[Collected data entries]

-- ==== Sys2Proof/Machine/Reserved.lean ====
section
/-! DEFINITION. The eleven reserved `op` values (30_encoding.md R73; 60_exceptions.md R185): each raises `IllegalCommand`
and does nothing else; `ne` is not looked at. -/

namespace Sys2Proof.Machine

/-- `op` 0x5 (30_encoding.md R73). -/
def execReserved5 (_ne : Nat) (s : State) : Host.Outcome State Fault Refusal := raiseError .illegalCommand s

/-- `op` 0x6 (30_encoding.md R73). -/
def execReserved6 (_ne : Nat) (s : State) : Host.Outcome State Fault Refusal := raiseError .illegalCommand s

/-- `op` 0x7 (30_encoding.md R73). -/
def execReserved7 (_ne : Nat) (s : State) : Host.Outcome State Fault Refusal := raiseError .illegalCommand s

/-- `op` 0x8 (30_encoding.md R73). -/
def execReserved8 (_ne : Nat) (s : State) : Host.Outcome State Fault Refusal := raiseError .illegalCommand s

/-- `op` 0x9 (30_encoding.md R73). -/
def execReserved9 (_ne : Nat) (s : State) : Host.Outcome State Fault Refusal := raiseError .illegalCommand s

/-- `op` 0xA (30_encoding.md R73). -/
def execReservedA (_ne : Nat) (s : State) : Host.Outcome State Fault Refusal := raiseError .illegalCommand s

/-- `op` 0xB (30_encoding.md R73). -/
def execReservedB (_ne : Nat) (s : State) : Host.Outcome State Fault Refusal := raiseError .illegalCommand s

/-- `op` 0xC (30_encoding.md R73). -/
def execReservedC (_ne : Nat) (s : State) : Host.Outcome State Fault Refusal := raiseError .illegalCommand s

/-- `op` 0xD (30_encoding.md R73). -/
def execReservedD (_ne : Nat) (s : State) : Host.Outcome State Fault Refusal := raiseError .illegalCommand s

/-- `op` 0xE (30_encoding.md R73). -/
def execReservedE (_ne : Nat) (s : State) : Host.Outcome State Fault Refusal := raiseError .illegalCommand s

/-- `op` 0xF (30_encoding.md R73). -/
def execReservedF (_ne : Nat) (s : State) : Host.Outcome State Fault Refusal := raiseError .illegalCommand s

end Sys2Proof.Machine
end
==
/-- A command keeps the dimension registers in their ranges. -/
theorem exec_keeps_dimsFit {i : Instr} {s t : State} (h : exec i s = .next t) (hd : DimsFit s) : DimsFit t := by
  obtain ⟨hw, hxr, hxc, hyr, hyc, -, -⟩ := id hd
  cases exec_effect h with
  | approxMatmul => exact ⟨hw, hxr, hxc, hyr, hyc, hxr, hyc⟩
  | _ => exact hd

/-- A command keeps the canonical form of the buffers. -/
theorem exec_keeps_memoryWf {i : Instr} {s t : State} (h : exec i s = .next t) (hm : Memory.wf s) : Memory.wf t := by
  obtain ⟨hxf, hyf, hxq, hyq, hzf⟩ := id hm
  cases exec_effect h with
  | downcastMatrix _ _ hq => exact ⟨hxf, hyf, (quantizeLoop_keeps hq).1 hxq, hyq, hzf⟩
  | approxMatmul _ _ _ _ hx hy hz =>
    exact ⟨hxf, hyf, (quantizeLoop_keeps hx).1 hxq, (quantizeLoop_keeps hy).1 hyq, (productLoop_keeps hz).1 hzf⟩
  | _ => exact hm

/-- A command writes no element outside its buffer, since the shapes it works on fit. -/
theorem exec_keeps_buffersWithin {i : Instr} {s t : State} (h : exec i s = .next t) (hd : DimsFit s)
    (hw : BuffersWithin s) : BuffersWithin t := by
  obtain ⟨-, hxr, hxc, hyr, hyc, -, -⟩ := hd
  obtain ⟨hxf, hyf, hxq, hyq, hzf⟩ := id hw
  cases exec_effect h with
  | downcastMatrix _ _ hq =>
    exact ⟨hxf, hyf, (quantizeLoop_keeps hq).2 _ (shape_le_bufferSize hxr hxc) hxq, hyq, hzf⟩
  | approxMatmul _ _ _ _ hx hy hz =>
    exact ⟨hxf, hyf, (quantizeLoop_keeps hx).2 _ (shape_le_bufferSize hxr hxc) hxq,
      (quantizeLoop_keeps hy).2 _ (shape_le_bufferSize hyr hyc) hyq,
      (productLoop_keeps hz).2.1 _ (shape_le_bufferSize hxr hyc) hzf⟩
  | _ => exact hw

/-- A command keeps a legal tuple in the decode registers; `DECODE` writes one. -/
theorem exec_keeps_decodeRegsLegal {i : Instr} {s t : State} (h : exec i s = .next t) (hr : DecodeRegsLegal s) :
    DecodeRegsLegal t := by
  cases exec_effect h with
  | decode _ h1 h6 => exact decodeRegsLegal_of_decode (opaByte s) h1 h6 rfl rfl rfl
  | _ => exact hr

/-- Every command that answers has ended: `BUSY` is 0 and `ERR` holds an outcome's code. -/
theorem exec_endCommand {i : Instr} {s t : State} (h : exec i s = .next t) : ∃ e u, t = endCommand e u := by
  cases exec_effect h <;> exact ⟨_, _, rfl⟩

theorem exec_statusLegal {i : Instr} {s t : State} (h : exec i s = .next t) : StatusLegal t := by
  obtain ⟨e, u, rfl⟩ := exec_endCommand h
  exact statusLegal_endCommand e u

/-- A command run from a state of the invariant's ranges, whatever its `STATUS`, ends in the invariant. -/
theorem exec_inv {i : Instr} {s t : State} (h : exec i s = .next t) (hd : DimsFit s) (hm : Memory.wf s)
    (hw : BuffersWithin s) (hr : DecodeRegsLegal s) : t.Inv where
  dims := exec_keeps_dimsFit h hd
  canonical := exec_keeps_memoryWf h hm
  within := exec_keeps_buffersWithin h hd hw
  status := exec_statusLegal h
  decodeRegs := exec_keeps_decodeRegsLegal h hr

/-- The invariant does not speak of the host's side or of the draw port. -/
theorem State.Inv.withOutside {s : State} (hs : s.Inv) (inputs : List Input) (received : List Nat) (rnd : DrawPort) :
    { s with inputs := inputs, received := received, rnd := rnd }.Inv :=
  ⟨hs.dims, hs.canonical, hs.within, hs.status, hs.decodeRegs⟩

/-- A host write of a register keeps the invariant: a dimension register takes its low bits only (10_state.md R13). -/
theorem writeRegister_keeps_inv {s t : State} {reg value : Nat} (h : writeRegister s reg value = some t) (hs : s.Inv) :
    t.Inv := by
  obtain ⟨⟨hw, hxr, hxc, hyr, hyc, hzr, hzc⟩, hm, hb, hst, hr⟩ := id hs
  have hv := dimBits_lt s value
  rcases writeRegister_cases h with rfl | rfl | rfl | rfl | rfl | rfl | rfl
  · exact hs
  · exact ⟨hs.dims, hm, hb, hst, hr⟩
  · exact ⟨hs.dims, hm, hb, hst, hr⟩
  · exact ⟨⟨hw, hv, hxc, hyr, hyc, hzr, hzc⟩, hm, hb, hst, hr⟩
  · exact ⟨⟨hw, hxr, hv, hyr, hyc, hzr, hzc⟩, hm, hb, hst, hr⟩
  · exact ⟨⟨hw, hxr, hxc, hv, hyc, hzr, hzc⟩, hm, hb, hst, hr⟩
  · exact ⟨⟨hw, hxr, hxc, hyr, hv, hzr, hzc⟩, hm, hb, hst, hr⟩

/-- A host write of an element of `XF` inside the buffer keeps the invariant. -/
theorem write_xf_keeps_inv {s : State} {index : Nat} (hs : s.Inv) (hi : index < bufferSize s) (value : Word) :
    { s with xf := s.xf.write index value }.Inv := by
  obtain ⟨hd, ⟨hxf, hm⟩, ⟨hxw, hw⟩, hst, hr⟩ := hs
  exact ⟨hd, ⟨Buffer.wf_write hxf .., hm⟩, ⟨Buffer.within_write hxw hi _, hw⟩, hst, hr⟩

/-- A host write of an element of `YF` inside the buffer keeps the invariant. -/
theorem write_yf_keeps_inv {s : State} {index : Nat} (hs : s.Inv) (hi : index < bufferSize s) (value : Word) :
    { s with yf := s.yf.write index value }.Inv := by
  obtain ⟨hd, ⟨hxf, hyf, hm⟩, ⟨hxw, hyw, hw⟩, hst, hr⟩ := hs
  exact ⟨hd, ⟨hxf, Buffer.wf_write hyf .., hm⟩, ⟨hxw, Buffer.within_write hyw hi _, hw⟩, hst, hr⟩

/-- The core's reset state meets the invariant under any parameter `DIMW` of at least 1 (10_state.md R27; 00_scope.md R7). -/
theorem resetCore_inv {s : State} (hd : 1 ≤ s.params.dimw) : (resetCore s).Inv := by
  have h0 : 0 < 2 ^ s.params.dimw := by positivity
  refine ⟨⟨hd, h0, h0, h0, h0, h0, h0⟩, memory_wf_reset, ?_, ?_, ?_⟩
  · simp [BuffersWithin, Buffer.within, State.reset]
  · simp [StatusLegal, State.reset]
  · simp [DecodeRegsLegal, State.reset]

## Work instructions
Nothing should appear in the answer except the lines above from the line with "-- ==== Sys2Proof/Machine/Reserved.lean" through the line with "0xA (30_encoding.md R73). -/", both included, written out exactly.

## Exercise solution
-- ==== Sys2Proof/Machine/Reserved.lean ====
section
/-! DEFINITION. The eleven reserved `op` values (30_encoding.md R73; 60_exceptions.md R185): each raises `IllegalCommand`
and does nothing else; `ne` is not looked at. -/

namespace Sys2Proof.Machine

/-- `op` 0x5 (30_encoding.md R73). -/
def execReserved5 (_ne : Nat) (s : State) : Host.Outcome State Fault Refusal := raiseError .illegalCommand s

/-- `op` 0x6 (30_encoding.md R73). -/
def execReserved6 (_ne : Nat) (s : State) : Host.Outcome State Fault Refusal := raiseError .illegalCommand s

/-- `op` 0x7 (30_encoding.md R73). -/
def execReserved7 (_ne : Nat) (s : State) : Host.Outcome State Fault Refusal := raiseError .illegalCommand s

/-- `op` 0x8 (30_encoding.md R73). -/
def execReserved8 (_ne : Nat) (s : State) : Host.Outcome State Fault Refusal := raiseError .illegalCommand s

/-- `op` 0x9 (30_encoding.md R73). -/
def execReserved9 (_ne : Nat) (s : State) : Host.Outcome State Fault Refusal := raiseError .illegalCommand s

/-- `op` 0xA (30_encoding.md R73). -/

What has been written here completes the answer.